Start of Supplied data
/-! Events of the port, the fault unit, memory and reductions. -/

/-- Two strands on core 0, the second ready to issue; a descriptor wanted. -/
def sTwo : State := (tm (fun t => { t with want := some (0, 1) })).modCore 0 (fun k => { k with strands := k.strands ++ [(1, { resident := true })] })
/-- The policy of partition 0 opens DBG. -/
def sDbg : State := (tm (fun t => { t with stopped := true })).modPart 0 (fun q => { q with polOpen := 1 })
theorem witness_PortEvents : (sTwo.core 0).active = some 0 ∧ sTwo.nextReady 0 0 = some 1 ∧ sTwo.mayLeave 0 0 = false ∧
    (let s := sTwo.modStrand 0 0 (fun t => { t with post := 2 }); (s.core 0).active = some 0 ∧ s.nextReady 0 0 = some 1 ∧ s.mayLeave 0 0 = true) ∧ (t0.core 0).active = some 0 ∧ t0.nextReady 0 0 = none ∧
    sTwo.wants 0 0 = some (0, 1) ∧ (sTwo.strand 0 0).fault = none ∧ (sTwo.strand 0 0).dbg.mixchk = false ∧ sTwo.mixing = false ∧ t0.mayLeave 0 0 = false ∧ (t0.strand 0 0).resident = true ∧ (t0.strand 0 0).exited = false ∧ (t0.strand 0 0).idle = 0 ∧
    (match t0.fetch 0 0 with | .bundle .. => true | _ => false) = true ∧ t0.dbgOpen 0 = false ∧ sDbg.dbgOpen 0 = true ∧ (sDbg.strand 0 0).stopped = true ∧
    (sDbg.strand 0 0).resident = true ∧ ∃ u bs ts, sTwo.glRead (sTwo.whoOf 0 0 0) 64 64 (sTwo.strand 0 0).pc = .ok u bs false ts := by
  and_intros <;> first | decide +kernel | exact got_ok _ (by decide +kernel)
def rec0 : FaultRec := { seq := 5, va := 0, kind := 0, rwx := 1, level := 0, agent := 1, core := 0, strand := 0, gidx := 0, cls := 0, sc := .core, pc := 0, handle := 0, cursor := 0, time := 0 }
def sFu (f : FaultUnit) : State := { t0.modPart 0 (fun q => { q with fu := f }) with hk := { t0.hk with ready := 2 ^ 26 - 1 } }
theorem witness_FaultRing : ((sFu {}).part 0).fu.heldQ = [] ∧ (let f := ((sFu { base := 2 ^ 18, heldQ := [rec0], head := 4095 }).part 0).fu
      f.heldQ = [rec0] ∧ f.base ≠ 0 ∧ f.head - f.tail < 4096 ∧ f.head ≠ f.tail) ∧ (sFu {}).paUp (2 ^ 18 + 64 * (4095 % 4096)) 64 = true ∧ (let f := ((sFu { head := 4, tail := 2 }).part 0).fu
      f.heldQ = [] ∧ f.tail ≤ (4 : Word).toNat ∧ (4 : Word).toNat ≤ f.head ∧ f.head < (5 : Word).toNat) ∧
    (let f := ((sFu { recs := [rec0] }).part 0).fu; f.recs.find? (fun r => r.seq == 5) = some rec0 ∧ f.recs.find? (fun r => r.seq == 6) = none ∧ f.waiting = []) ∧
    (t0.strand 0 0).part = 0 := by decide +kernel
/-- A sector of a copy stands half written. -/
def sMid : State := (sFu { atsReq := [(4, 2)] }).modCore 0 (fun k => { k with copies := [{ cpy1 with phase := .active, taken := 1 }] })
theorem witness_Translations : (t0.part 0).fu.tlbReq = [] ∧ (t0.part 0).fu.atsReq = [] ∧ sMid.midSector 0 = true ∧
    (let s := sFu { atsReq := [(4, 2)] }; (s.part 0).fu.atsReq ≠ [] ∧ s.midSector 0 = false) ∧ ((sFu { tlbReq := [(0, 2)] }).part 0).fu.tlbReq = [(0, 2)] ∧ (2 : Word).getLsbD 0 = false ∧
    (let v : Word := 3 * 2 ^ 16 + 1; v.getLsbD 0 = true ∧ pageOf v.toNat = 3 ∧ (let f := ((sFu { floors := [(3, 9)] }).part 0).fu
      f.floors.find? (fun e => e.1 == 3 && decide (t0.time < e.2)) = some (3, 9) ∧ f.floors[0]? = some (3, 9) ∧ t0.time < 9) ∧
      (∃ l ∈ ((sFu { locks := [(3, true)] }).part 0).fu.locks, l.1 = 3) ∧
      (∃ r ∈ ((sFu { recs := [{ rec0 with kind := 4, va := v.toNat }] }).part 0).fu.recs, r.kind = 4 ∧ r.served = false ∧ pageOf r.va = 3) ∧
      (let f := ((sFu { locks := List.replicate 256 (4, true) }).part 0).fu; (∀ l ∈ f.locks, l.1 ≠ 3) ∧ 256 ≤ f.locks.length) ∧
      (let f := (t0.part 0).fu; f.floors.find? (fun e => e.1 == 3 && decide (t0.time < e.2)) = none ∧ f.locks = [] ∧
        (f.floors.filter (fun e => decide (t0.time < e.2))).length + f.floorDue + 1 ≤ 1024 ∧ f.recs = [] ∧ f.heldQ = [] ∧ f.waiting = [] ∧ f.pri[0]? = none ∧
        f.floor ≠ 0)) ∧ (sFu { tlbReq := [(0, 2)] }).midSector 0 = false ∧ (sFu {}).leafUp 0 (3 * 65536) = true ∧
    (let f := ((sFu { floors := List.replicate 1024 (4, 9) }).part 0).fu; f.floor ≠ 0 ∧ 1024 < (f.floors.filter (fun e => decide (t0.time < e.2))).length + f.floorDue + 1) ∧
    (let f := ((sFu { floors := [(3, 0)], pri := [7] }).part 0).fu; f.floors[0]? = some (3, 0) ∧ f.waiting = [] ∧ 0 ≤ t0.time ∧ f.pri[0]? = some 7) := by decide +kernel
/-- Page tables of partition 0 at 0x200000: VA page 0 is frame 0; a command ring at 0x204000; a code segment at VA 0. -/
def sPt : State :=
  let w (a v : Nat) (s : State) : State := s.hbmWrite a (natBytes 8 v)
  let s := w 0x203000 0x27F (w 0x202000 0x203001 (w 0x201000 0x202001 (w 0x200000 0x201001 t0)))
  let h := 0x39464E53 + 2 ^ 32 + Config.stepping * 2 ^ 48 + 2 ^ 64 + 2 ^ 96 + 128 * 2 ^ 128 + 192 * 2 ^ 160 + 256 * 2 ^ 256
  let s := (s.hbmWrite 0 (natBytes 64 h)).hbmWrite 128 [1]
  let s : State := { s with hk := { s.hk with ready := 2 ^ 26 - 1 }, pmap := [(0, 64)] }
  s.modPart 0 (fun q => { q with fu := { q.fu with ptbase := 0x200000 }, clusters := 1 })
/-- A pool whose entry 1 has errors in its words, and its source at VA 64 poisoned. -/
def sSoft (n : Nat) : State :=
  let s := { sPt with lines := [(1, { slot := some (0, sPt.gen 0), poison := true })] }
  s.modCore 0 (fun k => { k with poolN := 2, pool := [(1, BitVec.ofNat 512 (pat 0 1 1 0))], soft := [(poolKey 1, n)] })
/-- Who reads the source of a pattern pool. -/
def whoPool (s : State) : Who := { part := s.me.part, slot := s.me.part, core := s.cur, agent := 1, node := s.node, own := false }
theorem got_bad (g : Got) (h : (match g with | .ok _ _ b _ => b | _ => false) = true) : ∃ u bs ts, g = .ok u bs true ts := by
  revert h; split <;> simp_all
theorem witness_PatternSoft : (∀ n ∈ [8, 9], Room (sSoft n) 1 ∧ 1 < ((sSoft n).core (sSoft n).cur).poolN ∧ tget 0 ((sSoft n).core (sSoft n).cur).soft (poolKey 1) = n) ∧
    qAs (tget 0 ((sSoft 8).core 0).pool 1).toNat ≠ 3 ∧
    ∃ v bs ts, (sSoft 9).glRead (whoPool (sSoft 9)) (((sSoft 9).core (sSoft 9).cur).poolSrc + 64 * 1) 64 (sSoft 9).me.bpos = .ok v bs true ts := by
  and_intros <;> first | decide +kernel | exact got_bad _ (by decide +kernel)
/-- The same with frames to hand out. -/
def sFrames : State := { sPt with hk := { sPt.hk with pools := [(0, { base := 2 ^ 22 + 4, tail := 2 })] } }
def mig0 (stage : Nat) : Migration := { vas := [0], pl := 0, pln := 0, stage := stage, frames := [(0, 65536)] }
def sMig (stage : Nat) : State := sFrames.modPart 0 (fun q => { q with fu := { q.fu with migs := [mig0 stage] } })
theorem witness_Migrations : (let q : Pool := tget {} sPt.hk.pools (poolOf 0 0); q.head = q.tail) ∧ sFrames.movable 0 0 = true ∧ sFrames.movable 0 65536 = false ∧
    (let q : Pool := tget {} sFrames.hk.pools (poolOf 0 0); q.head ≠ q.tail ∧ fld q.base 49 12 ≠ 0) ∧ (let f := (sFrames.part 0).fu
      f.locks.length < 256 ∧ (f.floors.filter (fun e => decide (sFrames.time < e.2))).length + f.floorDue + 1 ≤ 1024 ∧ f.floor ≠ 0 ∧ f.waiting = []) ∧
    sFrames.leafUp 0 0 = true ∧ (∀ k < 16, (sMig 0).stackUp k = true) ∧ (sMig 0).midSector 0 = false ∧ (sMig 1).leafUp 0 0 = true ∧
    (∀ i ∈ [0, 1], ((sMig i).part 0).fu.migs[0]? = some (mig0 i)) ∧ (sMig 0).busyCount 0 [0] = 0 ∧ (mig0 1).frameOf 0 = some 65536 ∧ (let f := ((sMig 1).part 0).fu; f.recs = [] ∧ f.heldQ = [] ∧ f.waiting = [] ∧ f.floors.length < 1024) ∧
    (sMig 1).leaf0 0 0 = some (0x203000, 0x27F) := by decide +kernel
/-- A line of slot 0 under the present key and under an old one; a lease; a window with a dirty line. -/
def sMem : State :=
  let l : Lease := { part := 0, lid := 0, gang := 0, va := 0, len := 128, expiry := 9, cls := 0, sc := .core }
  let s : State := { t0 with lines := [(1, { slot := some (0, 0) }), (2, { slot := some (0, 7) }), (3, { poison := true })], cy := 0,
                             leases := [(1, some l), (2, some { l with expiry := 0 })], l2 := [(5, some { owner := .stash 0 0 3 })],
                             windows := [(0, [{ node := 1, gid := 2, write := true, base := 0, len := 256 }])] }
  s.modCore 0 (fun k => { k with stash := [(0, { mapped := true, len := 512, lines := [(3, some (5, true))] })] })
theorem witness_MemoryEvents : (sMem.metaOf 3).poison = true ∧ (sMem.metaOf 1).poison = false ∧
    (sMem.metaOf 1).slot = some (0, sMem.gen 0) ∧ (sMem.metaOf 2).slot = some (0, 7) ∧ 7 ≠ sMem.gen 0 ∧
    ((tget none sMem.leases (0 * 256 + 1)).map (fun l => decide (sMem.time < l.expiry)) = some true) ∧
    ((tget none sMem.leases (0 * 256 + 2)).map (fun l => decide (l.expiry ≤ sMem.time)) = some true) ∧
    (let st : Stash := tget {} (sMem.core 0).stash 0; tget none st.lines 3 = some (5, true) ∧ (tget none sMem.l2 5).isSome = true ∧ tget none st.lines 4 = none) ∧
    hbmEnd < hbmEnd + 0 + [(0 : Byte)].length ∧ bit sMem.hk.ready 24 = false ∧ bit sPt.hk.ready 24 = true ∧ sPt.paUp 0 [(0 : Byte)].length = true ∧ 0 + [(0 : Byte)].length ≤ hbmEnd ∧ sMem.granted 2 2 0 0 (.read 8) = false ∧ sMem.granted 1 2 0 248 (.read 8) = true ∧
    sMem.granted 1 2 0 0 (.write [0]) = true ∧ sMem.granted 1 2 0 0 (.atom 8 .add false 1 0) = true ∧
    (∀ k ∈ [RemoteKind.read 8, .atom 8 .add false 1 0], ((sMem.remoteMix 1 0 k).homeRead (remoteWho 1 0 0) 0 8).2.2 = false) ∧
    sMem.grant 1 2 0 0 (.read 8) = some { node := 1, gid := 2, write := true, base := 0, len := 256 } ∧
    (∀ k ∈ [1, 2, 3], let b := tget 0 sMem.pmap (64 * k / 2 ^ 30); isHbm (64 * k) = true ∧ (home (64 * k / 128 * 128) (fld b 7 5) (fld b 3 0)).2.1 = 0) := by decide +kernel
/-- Groups of two members on this node: a step on the Pugmill path, and one on the switch path. -/
def gr (sw : Bool) (pugs : List (Nat × RedVal)) (wait : Bool) (at_ : Option Nat) : Group :=
  { gid := 1, lid := 0, ch := 0, members := [(0, 0, true), (0, 1, true)], tree := [9], att := [9], waitF := wait, removals := at_.toList.map (fun a => (a, some 5)),
    steps := [{ step := 4, sw := sw, pugs := pugs, subs := [{ rank := 0, bytes := [(1, false)] }, { rank := 1, bytes := [(2, false)] }] }] }
def sGr (k : Group) : State := t0.modPart 0 (fun q => { q with groups := [k] })
theorem witness_Reductions : (∀ k ∈ [gr false [] false none, gr false [(0, { ranks := [0] })] false none, gr true [] true none, gr true [] false (some 0)],
      ((sGr k).part 0).groups[0]? = some k ∧ (k.step 4).isSome = true ∧ (k.member 0).1 = (sGr k).node ∧ (k.member 1).1 = (sGr k).node ∧ (k.member 0).2.2 = true) ∧
    ((gr false [] false none).step 4).map (fun r => (r.sw, r.done.contains 0, r.pugs == [], (r.subs.find? (fun c => c.rank == 1)).isSome)) = some (false, false, true, true) ∧
    ((gr false [(0, { ranks := [0] })] false none).step 4).map (fun r => (r.pugs.find? (fun x => x.1 == 0)).map (fun x => (x.2.ranks.contains 1, x.2.ranks.length + 1))) =
      some (some (false, 2)) ∧
    ((gr true [] true none).step 4).map (fun r => (r.sw, r.resent, r.sws == [])) = some (true, false, true) ∧
    (let s := (sGr (gr false [] false none)).modEp 0 0 0 0 (fun p => { p with rseq := 4 }); let e := s.chan 0 0 0
     sub32 4 (s.ep 0 0 ((gr false [] false none).member 0).2.1 0).rseq < chDepth e ∧ s.pugCount (s.stackVa 0 (chSlot e (4 % chDepth e))) < 512 ∧
       ∀ r ∈ (gr false [] false none).steps, r.wait = []) ∧
    (let s : State := { sGr (gr true [] false (some 0)) with cy := 2500000 }; (gr true [] false (some 0)).removals = [(0, some 5)] ∧ 0 + 1000000 ≤ s.time) ∧ (t0.time < 0 + 1000000) ∧
    (∀ f ∈ [{ fl0 with remote := true }, { fl0 with remote := true, tries := 8 }, fl0], ({ t0 with flights := [f] } : State).flights[0]? = some f ∧ f.out = false) := by
  decide +kernel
End of Supplied data
What to do —
Among the entries above, the lines between the ones containing "sFrames.leafUp 0 0" and "(∀ i ∈ [0, 1], ((sMig", inclusive, are to be transcribed exactly. No other line is to be given.

Task answer —
    sFrames.leafUp 0 0 = true ∧ (∀ k < 16, (sMig 0).stackUp k = true) ∧ (sMig 0).midSector 0 = false ∧ (sMig 1).leafUp 0 0 = true ∧
    (∀ i ∈ [0, 1], ((sMig i).part 0).fu.migs[0]? = some (mig0 i)) ∧ (sMig 0).busyCount 0 [0] = 0 ∧ (mig0 1).frameOf 0 = some 65536 ∧ (let f := ((sMig 1).part 0).fu; f.recs = [] ∧ f.heldQ = [] ∧ f.waiting = [] ∧ f.floors.length < 1024) ∧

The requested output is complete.